open Sys2Proof.Machine

/-- Settles O35: the product by `x + alpha^n` adds a root and keeps the list monic. -/
theorem generator : Obligations.Generator :=
  ⟨fun _ _ => ⟨completes_rsGen, faults_rsGen⟩, fun _ => rfl, rsGenerator_succ,
    fun m n => ⟨length_rsGenerator m n, coefAt_rsGenerator m n⟩, fun _ _ => polyEval_rsGenerator⟩

/-- Settles O37: the register has the remainder's length and differs from the dividend by a multiple of the divisor. -/
theorem rsEncodeIsRemainder : Obligations.RsEncodeIsRemainder := fun g n block hn hlen hlead =>
  eq_polyMod (polyDeg_of_monic hlen hlead) (length_rsEncode 0x11D g n block) (congruent_rsEncode hn hlen hlead block)

/-- Settles O38: the remainder has the values of the block's polynomial times `x^n` at the generator's roots. -/
theorem encodedBlocksAreCodewords : Obligations.EncodedBlocksAreCodewords := by
  intro n block y hy
  obtain ⟨j, hj, rfl⟩ := List.mem_map.1 hy
  exact polyEval_codeword (List.mem_range.1 hj) block

/-- Settles O41: the rounds take the entries of every list, each once. -/
theorem interleaving : Obligations.Interleaving := ⟨fun _ _ _ => interleave_perm, interleave_single⟩

end Sys2Proof.Proofs
end

section
/-! The statements about the commands that encode blocks, about the default block table, and about the syndromes
(43_rs_encode.md, 44_rs_decode.md, R182 to R190, R201). -/

namespace Sys2Proof.Machine

/-! ## `RS.ENC` -/

section
variable {s : State} {len : BitVec 8} {addr : BitVec 13}

theorem generatorReady_iff (s : State) : generatorReady s = true ↔
    1 ≤ s.rsn.toNat ∧ (s.getP 0).length = s.rsn.toNat + 1 ∧ coefAt (s.getP 0) s.rsn.toNat = 1 := by
  rw [State.getP, PolyReg.length_toList]
  exact decide_eq_true_iff

theorem exec_rsEnc_ready (h : generatorReady s = true) : exec (.rsEnc len addr) s = finish (.rsEnc len addr) s
    ((s.memRead addr.toNat len.toNat).bind fun block =>
      s.setP 1 (rsEncode s.cfg.gfModulus (s.getP 0) s.rsn.toNat block)) := by
  refine congrArg (finish _ s) (faultIf_pass ?_)
  rw [h, Bool.not_true]

theorem completes_rsEnc (h : generatorReady s = true) (hrange : addr.toNat + len.toNat ≤ 8192) :
    Completes (.rsEnc len addr) s (only [.p 1]) fun t => Holds t 1
      (rsEncode s.cfg.gfModulus (s.getP 0) s.rsn.toNat (Memory.readList s.buf addr.toNat len.toNat)) := by
  have he := exec_rsEnc_ready (len := len) (addr := addr) h
  rw [State.memRead_ok s hrange] at he
  refine completes_setP he ?_
  rw [length_rsEncode]
  exact s.rsn.isLt.le

theorem faults_rsEnc_bufRange (h : generatorReady s = true) (hrange : 8192 < addr.toNat + len.toNat) :
    Faults (.rsEnc len addr) s .bufRange := by
  have he := exec_rsEnc_ready (len := len) (addr := addr) h
  rw [State.memRead_error s hrange] at he
  exact faults_of_error he

theorem faults_rsEnc_polyRange (h : generatorReady s = false) : Faults (.rsEnc len addr) s .polyRange := by
  refine faults_of_error (congrArg (finish _ s) (faultIf_fault ?_))
  rw [h, Bool.not_false]

end

/-! ## The default block table -/

/-- What the default table says of one pair (R183 to R185, R190, R267). -/
abbrev BlockRowFits (v : Int) (e : Nat) : Prop :=
  (blockSpec standardTables v e).lens.sum +
      (blockSpec standardTables v e).lens.length * (blockSpec standardTables v e).ecLen =
    (blockSpec standardTables v e).total ∧
  1 ≤ (blockSpec standardTables v e).ecLen ∧ (blockSpec standardTables v e).ecLen ≤ 30 ∧
  1 ≤ (blockSpec standardTables v e).lens.length ∧
  (∀ k ∈ (blockSpec standardTables v e).lens, 1 ≤ k ∧ k + (blockSpec standardTables v e).ecLen ≤ 153) ∧
  (blockSpec standardTables v e).lens.sum ≤ 2956 ∧ (blockSpec standardTables v e).total ≤ 3706 ∧
  ((blockSpec standardTables v e).fourBitLast = true ↔ v = -3 ∨ v = -1) ∧
  (v < 1 → (blockSpec standardTables v e).symbol =
    if v = -3 then 0 else if v = -2 then e else if v = -1 then e + 2 else e + 4)

theorem blockRowFits_full : ∀ (i : Fin 40) (j : Fin 4), BlockRowFits ((i : Nat) + 1) (j + 1) := by decide +kernel

theorem blockRowFits_micro :
    ∀ ve ∈ [((-3 : Int), 0), (-2, 1), (-2, 2), (-1, 1), (-1, 2), (0, 1), (0, 2), (0, 3)], BlockRowFits ve.1 ve.2 := by
  decide +kernel

theorem blockRowFits {v : Int} {e : Nat} (h : validSpec standardTables v e = true) : BlockRowFits v e := by
  obtain ⟨i, j, rfl, rfl⟩ | h := validSpec_cases h
  · exact blockRowFits_full i j
  · exact blockRowFits_micro _ h

/-! ## The final codeword sequence -/

theorem length_maskLastCodeword (short : Bool) (data : List Byte) :
    (maskLastCodeword short data).length = data.length := by
  cases short <;> simp [maskLastCodeword]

▶ Description of the task
Every line of the material above should be transcribed as it stands.

▶ Answer to this exercise
open Sys2Proof.Machine

/-- Settles O35: the product by `x + alpha^n` adds a root and keeps the list monic. -/
theorem generator : Obligations.Generator :=
  ⟨fun _ _ => ⟨completes_rsGen, faults_rsGen⟩, fun _ => rfl, rsGenerator_succ,
    fun m n => ⟨length_rsGenerator m n, coefAt_rsGenerator m n⟩, fun _ _ => polyEval_rsGenerator⟩

/-- Settles O37: the register has the remainder's length and differs from the dividend by a multiple of the divisor. -/
theorem rsEncodeIsRemainder : Obligations.RsEncodeIsRemainder := fun g n block hn hlen hlead =>
  eq_polyMod (polyDeg_of_monic hlen hlead) (length_rsEncode 0x11D g n block) (congruent_rsEncode hn hlen hlead block)

/-- Settles O38: the remainder has the values of the block's polynomial times `x^n` at the generator's roots. -/
theorem encodedBlocksAreCodewords : Obligations.EncodedBlocksAreCodewords := by
  intro n block y hy
  obtain ⟨j, hj, rfl⟩ := List.mem_map.1 hy
  exact polyEval_codeword (List.mem_range.1 hj) block

/-- Settles O41: the rounds take the entries of every list, each once. -/
theorem interleaving : Obligations.Interleaving := ⟨fun _ _ _ => interleave_perm, interleave_single⟩

end Sys2Proof.Proofs
end

section
/-! The statements about the commands that encode blocks, about the default block table, and about the syndromes
(43_rs_encode.md, 44_rs_decode.md, R182 to R190, R201). -/

namespace Sys2Proof.Machine

/-! ## `RS.ENC` -/

section
variable {s : State} {len : BitVec 8} {addr : BitVec 13}

theorem generatorReady_iff (s : State) : generatorReady s = true ↔
    1 ≤ s.rsn.toNat ∧ (s.getP 0).length = s.rsn.toNat + 1 ∧ coefAt (s.getP 0) s.rsn.toNat = 1 := by
  rw [State.getP, PolyReg.length_toList]
  exact decide_eq_true_iff

theorem exec_rsEnc_ready (h : generatorReady s = true) : exec (.rsEnc len addr) s = finish (.rsEnc len addr) s
    ((s.memRead addr.toNat len.toNat).bind fun block =>
      s.setP 1 (rsEncode s.cfg.gfModulus (s.getP 0) s.rsn.toNat block)) := by
  refine congrArg (finish _ s) (faultIf_pass ?_)
  rw [h, Bool.not_true]

theorem completes_rsEnc (h : generatorReady s = true) (hrange : addr.toNat + len.toNat ≤ 8192) :
    Completes (.rsEnc len addr) s (only [.p 1]) fun t => Holds t 1
      (rsEncode s.cfg.gfModulus (s.getP 0) s.rsn.toNat (Memory.readList s.buf addr.toNat len.toNat)) := by
  have he := exec_rsEnc_ready (len := len) (addr := addr) h
  rw [State.memRead_ok s hrange] at he
  refine completes_setP he ?_
  rw [length_rsEncode]
  exact s.rsn.isLt.le

theorem faults_rsEnc_bufRange (h : generatorReady s = true) (hrange : 8192 < addr.toNat + len.toNat) :
    Faults (.rsEnc len addr) s .bufRange := by
  have he := exec_rsEnc_ready (len := len) (addr := addr) h
  rw [State.memRead_error s hrange] at he
  exact faults_of_error he

theorem faults_rsEnc_polyRange (h : generatorReady s = false) : Faults (.rsEnc len addr) s .polyRange := by
  refine faults_of_error (congrArg (finish _ s) (faultIf_fault ?_))
  rw [h, Bool.not_false]

end

/-! ## The default block table -/

/-- What the default table says of one pair (R183 to R185, R190, R267). -/
abbrev BlockRowFits (v : Int) (e : Nat) : Prop :=
  (blockSpec standardTables v e).lens.sum +
      (blockSpec standardTables v e).lens.length * (blockSpec standardTables v e).ecLen =
    (blockSpec standardTables v e).total ∧
  1 ≤ (blockSpec standardTables v e).ecLen ∧ (blockSpec standardTables v e).ecLen ≤ 30 ∧
  1 ≤ (blockSpec standardTables v e).lens.length ∧
  (∀ k ∈ (blockSpec standardTables v e).lens, 1 ≤ k ∧ k + (blockSpec standardTables v e).ecLen ≤ 153) ∧
  (blockSpec standardTables v e).lens.sum ≤ 2956 ∧ (blockSpec standardTables v e).total ≤ 3706 ∧
  ((blockSpec standardTables v e).fourBitLast = true ↔ v = -3 ∨ v = -1) ∧
  (v < 1 → (blockSpec standardTables v e).symbol =
    if v = -3 then 0 else if v = -2 then e else if v = -1 then e + 2 else e + 4)

theorem blockRowFits_full : ∀ (i : Fin 40) (j : Fin 4), BlockRowFits ((i : Nat) + 1) (j + 1) := by decide +kernel

theorem blockRowFits_micro :
    ∀ ve ∈ [((-3 : Int), 0), (-2, 1), (-2, 2), (-1, 1), (-1, 2), (0, 1), (0, 2), (0, 3)], BlockRowFits ve.1 ve.2 := by
  decide +kernel

theorem blockRowFits {v : Int} {e : Nat} (h : validSpec standardTables v e = true) : BlockRowFits v e := by
  obtain ⟨i, j, rfl, rfl⟩ | h := validSpec_cases h
  · exact blockRowFits_full i j
  · exact blockRowFits_micro _ h

/-! ## The final codeword sequence -/

theorem length_maskLastCodeword (short : Bool) (data : List Byte) :
    (maskLastCodeword short data).length = data.length := by
  cases short <;> simp [maskLastCodeword]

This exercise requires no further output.